On April 26, 2021, the Court granted the petition but rephrased the issue as: “Whether the State’s denial of petitioners’ applications for concealed-carry licenses for self-defense violated the Second Amendment.”
Second Amendment supporters rejoiced while the haters wailed impending doom.
More often than not, the Court relies on the issue as stated by the petitioners. In this case, the Court reformulated the issue to concern concealed-carry licenses and did not mention the alternative of open carry. But the Court’s version was consistent with how New York carry licenses work. It’s a crime to carry openly, and no license exists to do so. The only license to carry that is available authorizes concealed-carry only. So not too much should be read into the Court’s version of the issue.
According to the schedule, the parties and their amici will file briefs this summer, and the case will be heard during the October 2021 term. Oral argument will likely be this fall, while a decision may not be forthcoming until June of 2022—the usual timing of the most-controversial decisions.
People should not be criminalized nor demonized for merely exercising their constitutional rights.

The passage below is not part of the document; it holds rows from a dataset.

/-! ### Forced throttling (R495, R464, R618, R619) -/

/-- A cause of Table 13.10 stretches ACLK now, the droop trips aside. -/
def stretchForced (b : Board) : Bool := b.therm || b.pwr || b.hot || b.critical

/-- A cause forces full fan duty now. -/
def dutyForced (b : Board) : Bool := b.therm || b.hot || b.critical

/-- The forced minimum of the applied stretch. -/
def forcedStretch (s : State) : Int :=
  let b := s.board
  if b.critical then 32767
  else if b.hot then 24576
  else if b.therm || b.pwr || [0, 1, 2, 3, 4].any (fun n => (tget s.loops n).droop) then 16384
  else 0

/-- The applied stretch: the largest of the loops' requests and the forced minimum (R464). -/
def applyStretch (s : State) : State :=
  let u1 := fun n => let l := tget s.loops n; if l.suspended then 0 else at0 (tget l.ch 0).u 1
  { s with board := { s.board with stretch := [0, 1, 2, 3, 4].foldl (fun m n => max m (u1 n)) (forcedStretch s) } }

/-- Whether forced throttling affects a loop in the sample that begins. -/
def forcedFor (b : Board) (n : Nat) : Bool := if n < 5 then stretchForced b else n == 7 && dutyForced b

/-- A loop's forced sample is counted once. -/
def countForced (n : Nat) (s : State) : State :=
  if (tget s.loops n).forced || (tget s.loops n).suspended then s else onLoop n (fun l => { l with forced := true }) (bump (cntKstForced n) 0 s)

/-- Forced throttling begins within a sample of the loops named. -/
def forceNow (ns : List Nat) (s : State) : State := applyStretch (ns.foldl (fun t n => countForced n t) s)

/-- TCLK ticks in 10 s. -/
def tenSeconds : Nat := 1000000000

/-- A THERMAL record of a source, at most one in 10 s of each (R570, R588). -/
def thermalRecord (source quad : Nat) (s : State) : State :=
  let k := source + 16 * quad
  let due := match tget s.board.lastRecord k with | some t => decide (t + tenSeconds ≤ s.timebase) | none => true
  if due then
    let t := { s with board := { s.board with lastRecord := tset s.board.lastRecord k (some s.timebase) } }
    queueRec (mkRec t kindThermal verInfo (unitId 0x0E 0) 0 0 none k (half t.board.hottest)) t
  else s

/-- The temperature of a quadrant as a valid reading (R617). -/
def validTemp (v : Option Int) : Option Int := match v with | some t => if -1280 ≤ t ∧ t ≤ 17280 then some t else none | none => none

/-- The quadrants at or above a limit. -/
def quadsAt (ts : List (Option Int)) (limit : Int) : List Nat :=
  [0, 1, 2, 3].filter (fun q => match ts.getD q none with | some t => decide (limit ≤ t) | none => false)

/-- Cycle 0 of an inner sample: the sensors, and what they force (R474, R618, R619). -/
def latchTemps (y : Sensors) (s : State) : State :=
  let ts := (List.range 4).map (fun q => validTemp (y.temps.getD q none))
  let old := s.board
  let crossed := fun limit => (quadsAt ts limit).filter (fun q => !(quadsAt old.temps limit).contains q)
  let b := { old with
    temps := ts, hottest := (ts.filterMap id).foldl max (-32768), hot := old.hot || !(quadsAt ts 12800).isEmpty
    critical := old.critical || !(quadsAt ts 14080).isEmpty
    coolSince := if ts.all (fun t => match t with | some v => decide (v < 12416) | none => false) then some (old.coolSince.getD s.timebase) else none }
  (crossed 12800 ++ crossed 14080).foldl (fun t q => thermalRecord 3 q (raise attnThermal .admin t)) { s with board := b }

/-! ### AVSBus frames (R465, R474, R492, R498, R505) -/

/-- The present sample has a current read-back. -/
def readbackSample (s : State) : Bool := s.samples % 4 == 1

/-- The millivolts of a loop's output u0. -/
def millivolts (u : Int) : Nat := (u / 16).toNat

/-- Partner writes at the head of a bus's queue whose loop has left OPEN-HOLD are refused (R498). -/
def refuseWrites (n : Nat) : List (Nat × Nat × Cmd) → State → State
  | [], s => { s with avs := tmod s.avs n (fun b => { b with queue := [] }) }
  | (op, mv, x) :: r, s =>
    if op = 2 ∧ (tget s.loops n).mode ≠ .openHold then refuseWrites n r (finish x { status := stLoopNotOpen } s)
    else { s with avs := tmod s.avs n (fun b => { b with queue := (op, mv, x) :: r }) }

/-- The next frame of a bus from a cycle of the sample: a partner's access where a window remains, the read-back at 456 (R465, R498). -/
def nextFrame (n cyc : Nat) (s0 : State) : State :=
  let s := refuseWrites n (tget s0.avs n).queue s0
  let b := tget s.avs n
  let fits := if b.readDue then decide (cyc + 256 ≤ 456) else decide (cyc + 256 < 800)
  match fits, b.queue with
  | true, (op, mv, x) :: r => { s with avs := tset s.avs n { b with frame := some (.partner op mv x, cyc), queue := r } }
  | _, _ => { s with avs := tset s.avs n { b with frame := if b.readDue then some (.readback, 456) else none, readDue := false } }

/-- A voltage write can start at a cycle of the sample: by cycle 544 (R477), and clear of the read-back, which keeps its cycles 456 to
711 (R465; assumption 94). -/
def AvsBus.canWrite (b : AvsBus) (cyc : Nat) : Bool := decide (cyc < 544) && (!b.readDue || decide (cyc + 256 ≤ 456))

/-- Whether the sample that begins has a current read-back. -/
def beginBus (n : Nat) (s : State) : State := { s with avs := tmod s.avs n (fun b => { b with readDue := readbackSample s }) }

/-- The frames of a bus in the sample whose law has been computed: a voltage write when the millivolts differ (R465); one that comes too
late waits to be dropped, and the read-back is sent (R477). -/
def startFrames (n start : Nat) (s : State) : State :=
  let l := tget s.loops n
  let mv := millivolts (at0 (tget l.ch 0).u 0)
  let t := beginBus n s
  if l.noWrite ∨ l.lastMv = some mv then nextFrame n start (onLoop n (fun k => { k with avsFails := 0 }) t)
  else if (tget t.avs n).canWrite start then { t with avs := tmod t.avs n (fun b => { b with frame := some (.write mv false, start) }) }
  else
    { t with avs := tmod t.avs n (fun b =>
        { b with late := true, frame := if b.readDue then some (.readback, 456) else none, readDue := false }) }

/-- A test instruction has taken the pins from their functions (R584). -/
def pinsTaken (s : State) : Bool := s.tap.ir == 0x00 || s.tap.ir == 0x03 || s.tap.ir == 0x04

/-- A voltage write has ended. -/
def writeDone (n mv : Nat) (ok : Bool) (done : Nat) (retried : Bool) (s : State) : State :=
  if ok then
    nextFrame n done (onChan n 0 (fun c => { c with dcyc := some done }) (onLoop n (fun l => { l with lastMv := some mv, avsFails := 0 }) s))
  else
    let s1 := bump (cntKstAvsErr n) 0 s
    if !retried && (tget s1.avs n).canWrite done then { s1 with avs := tmod s1.avs n (fun b => { b with frame := some (.write mv true, done) }) }
    else
      let k := (tget s1.loops n).avsFails + 1
      let s2 := onChan n 0 (fun c => { c with dcyc := some 800 }) (onLoop n (fun l => { l with avsFails := k }) s1)
      let m := (tget s2.loops n).mode
      let s3 := if 3 ≤ k ∧ (m = .table ∨ m = .closed) then enterFault n 3 0 s2 else s2
      nextFrame n done s3

/-- A current read-back has ended (R467, R491). -/
def readbackDone (n : Nat) (ok : Bool) (value done : Nat) (s : State) : State :=
  let q := storeQ (64 * (value % 65536 : Nat)) 100
  if ok then nextFrame n done (bumpBy (cntKstStoreSat n) 0 q.n (onLoop n (fun l => { l with y2 := some q.v }) s))
  else nextFrame n done (onLoop n (fun l => { l with y2 := none }) (bump (cntKstAvsErr n) 0 s))

/-- A voltage that a partner has written is held (R498). -/
def holdVoltage (n mv done : Nat) (s : State) : State :=
  let u : Int := (16 * mv : Nat)
  onChan n 0 (fun c => { c with u := [u, at0 c.u 1], hold := [u, at0 c.hold 1], dcyc := some done })
    (onLoop n (fun l => { l with lastMv := some mv, noWrite := false }) s)

/-- A partner's frame has ended (R498, R505). -/
def partnerDone (n op mv : Nat) (x : Cmd) (ok : Bool) (value done : Nat) (s : State) : State :=
  let s1 := bump (cntKstHostAvs n) 0 s
  let v := if op = 2 then mv else value % 65536
  let s2 := if ok then (if op = 2 then holdVoltage n mv done s1 else s1) else bump (cntKstAvsErr n) 0 s1
  nextFrame n done (finish x { result := [dw (if ok then v else 0xFFFF)] } s2)

/-- A frame ends 256 cycles after it started. -/
def avsFrameDoneEffect (n : Nat) (ok : Bool) (value done : Nat) (s : State) : State :=
  let good := ok && !pinsTaken s
  match (tget s.avs n).frame with
  | some (w, st) =>
    if done ≠ st + 256 then s
    else
      let t := { s with avs := tmod s.avs n (fun b => { b with frame := none }) }
      match w with
      | .write mv retried => writeDone n mv good done retried t
      | .readback => readbackDone n good value done t
      | .partner op mv x => partnerDone n op mv x good value done t
  | none => s

/-- AVS_FRAME_DONE. -/
def execAvsFrameDone (bus : Nat) (ok : Bool) (value done : Nat) (s : State) : Host.Outcome State Fault Refusal :=
  .next (avsFrameDoneEffect bus ok value done s)

/-- A write that has not started by cycle 544 is dropped (R477). -/
def lateWriteDropEffect (n : Nat) (s : State) : State :=
  if (tget s.avs n).late then
    onChan n 0 (fun c => { c with dcyc := some 800 }) (onLoop n (fun l => { l with avsFails := 0 })
      (bump (cntKstLate n) 0 { s with avs := tmod s.avs n (fun b => { b with late := false }) }))
  else s

/-- LATE_WRITE_DROP. -/
def execLateWriteDrop (bus : Nat) (s : State) : Host.Outcome State Fault Refusal := .next (lateWriteDropEffect bus s)

/-! ### A loop's sample -/

/-- Carry out one mode request at the boundary: present mode, Table 13.9 and R469 again, and the hand-over of R480. -/
def requestMode (n : Nat) (li : LawIn) (r : LoopMode × Cmd) (s : State) : State :=
  let l := tget s.loops n
  if l.mode = r.1 then finish r.2 {} s
  else if !mayEnter n l r.1 then finish r.2 { status := stStateBusy } s
  else if r.1 = .closed then
    let hs := (liveChans s n).map (fun q => (q, handOver l (tget l.ch q) (tget l.ch q).xh li))
    let s1 := bumpBy (cntKstStoreSat n) 0 ((hs.map (fun h => h.2.2.2)).sum) s
    if hs.all (fun h => h.2.2.1) then
      finish r.2 {} (onLoop n (fun k => (hs.foldl (fun k h => { k with ch := tmod k.ch h.1 (fun c => { c with z := h.2.1 }) }) k).enter .closed) s1)
    else finish r.2 { status := stHandoverRefused } (bump (cntKstRefused n) 0 s1)
  else finish r.2 {} (onLoop n (KLoop.enter r.1) s)

/-- Every mode request of a loop, in order. -/
def requestModes (n : Nat) (li : LawIn) (s : State) : State :=
  (tget s.loops n).pendMode.foldl (fun t r => requestMode n li r t) (onLoop n (fun l => { l with pendMode := [] }) s)

/-- A channel's observer step at the boundary (step 1 of R475); the saturations are counted. -/
def observeChan (n q : Nat) (s : State) : State :=
  let l := tget s.loops n
  let o := observe n l (tget l.ch q)
  bumpBy (cntKstStoreSat n) 0 o.2 (onChan n q (fun c => { c with xh := o.1 }) s)

/-- A channel's law at a sample, with its counters (R472, R475 to R478, R491). -/
def lawChan (n q : Nat) (li : LawIn) (s : State) : State :=
  let l := tget s.loops n
  let c := tget l.ch q
  let r := chanSample n l c c.xh li
  bumpBy (cntKstSat n) 0 (b2n r.2.2.2) (bumpBy (cntKstStoreSat n) 0 r.2.1 (onChan n q (fun _ => r.1) s))

/-- SAFE-FAULT by supervision: saturation, then sensors, on the lowest channel (R490, R491). -/
def supervise (n : Nat) (qs : List Nat) (s : State) : State :=
  let l := tget s.loops n
  let lim := l.uw 0x002
  match qs.find? (fun q => lim != 0 && decide (lim ≤ (tget l.ch q).satRun)) with
  | some q => enterFault n 1 q s
  | none =>
    match qs.find? (fun q => decide (16 ≤ (tget l.ch q).badRun)) with
    | some q => enterFault n 2 q s
    | none => s

/-- What begins every sample: the records of the one before, waiting coefficient writes, and the forced flag (R481, R495, R499). -/
def beginSample (n : Nat) (s : State) : State :=
  let f := forcedFor s.board n
  let t := onLoop n (fun l => { l.settleCoef n with forced := f, inMode := l.inMode + 1 }) (stepTrace n s)
  if f then bump (cntKstForced n) 0 t else t

/-- One measured output that its source reports as faulty, in use or not (R491). -/
def countSensors (n : Nat) (ys : List (List (Option Int))) (s : State) : State :=
  if ys.any (fun y => ((List.range (loopSignals n).1).any (fun i => (y.getD i none).isNone))) then bump (cntKstSensor n) 0 s else s

/-- The phase of L0 to L4 at a sample (R486). -/
def stepPhase (n : Nat) (s : State) : State :=
  let l := tget s.loops n
  match taughtPeriod s l with
  | some p =>
    let r := l.step p
    bumpBy (cntKstSlip n) 0 (b2n r.2) (onLoop n (fun _ => r.1) s)
  | none => onLoop n (fun k => { k with markNow := false }) s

We hope the Supreme Court rejects New York’s unreasonable law and makes clear that constitutional rights, all of them, are enforceable limits on the power of government. People should not be criminalized nor demonized for merely exercising their constitutional rights. Period.
So this is the Bruen thread (used to be Corlett case, and was Beach before that).
The Supreme Court changed the terms of the question on appeal.
Although the plaintiffs asked the Court to rule on a broad question — “whether the Second Amendment allows the government to prohibit ordinary law-abiding citizens from carrying handguns outside the home for self-defense” — the justices announced on Monday that they will only resolve a more narrow question: “whether the State’s denial of petitioners’ applications for concealed-carry licenses for self-defense violated the Second Amendment.”
The Supreme Court narrowed the question significantly. Remember that in Heller the Supreme Court stated (obiter dictum) that carrying concealed has been upheld as not violating the Second Amendment.
Like most rights, the Second Amendment right is not unlimited. It is not a right to keep and carry any weapon whatsoever in any manner whatsoever and for whatever purpose: For example, concealed weapons prohibitions have been upheld under the Amendment or state analogues.
So what is the significance of the change to the issue presented for appeal, and does it have any relevance to the quote from Heller?
Gotta love the way he reads the balance of public safety into the 2A. I must have read that amendment at least 500 times and never saw it in there. I guess better get my eyes examined then read it again.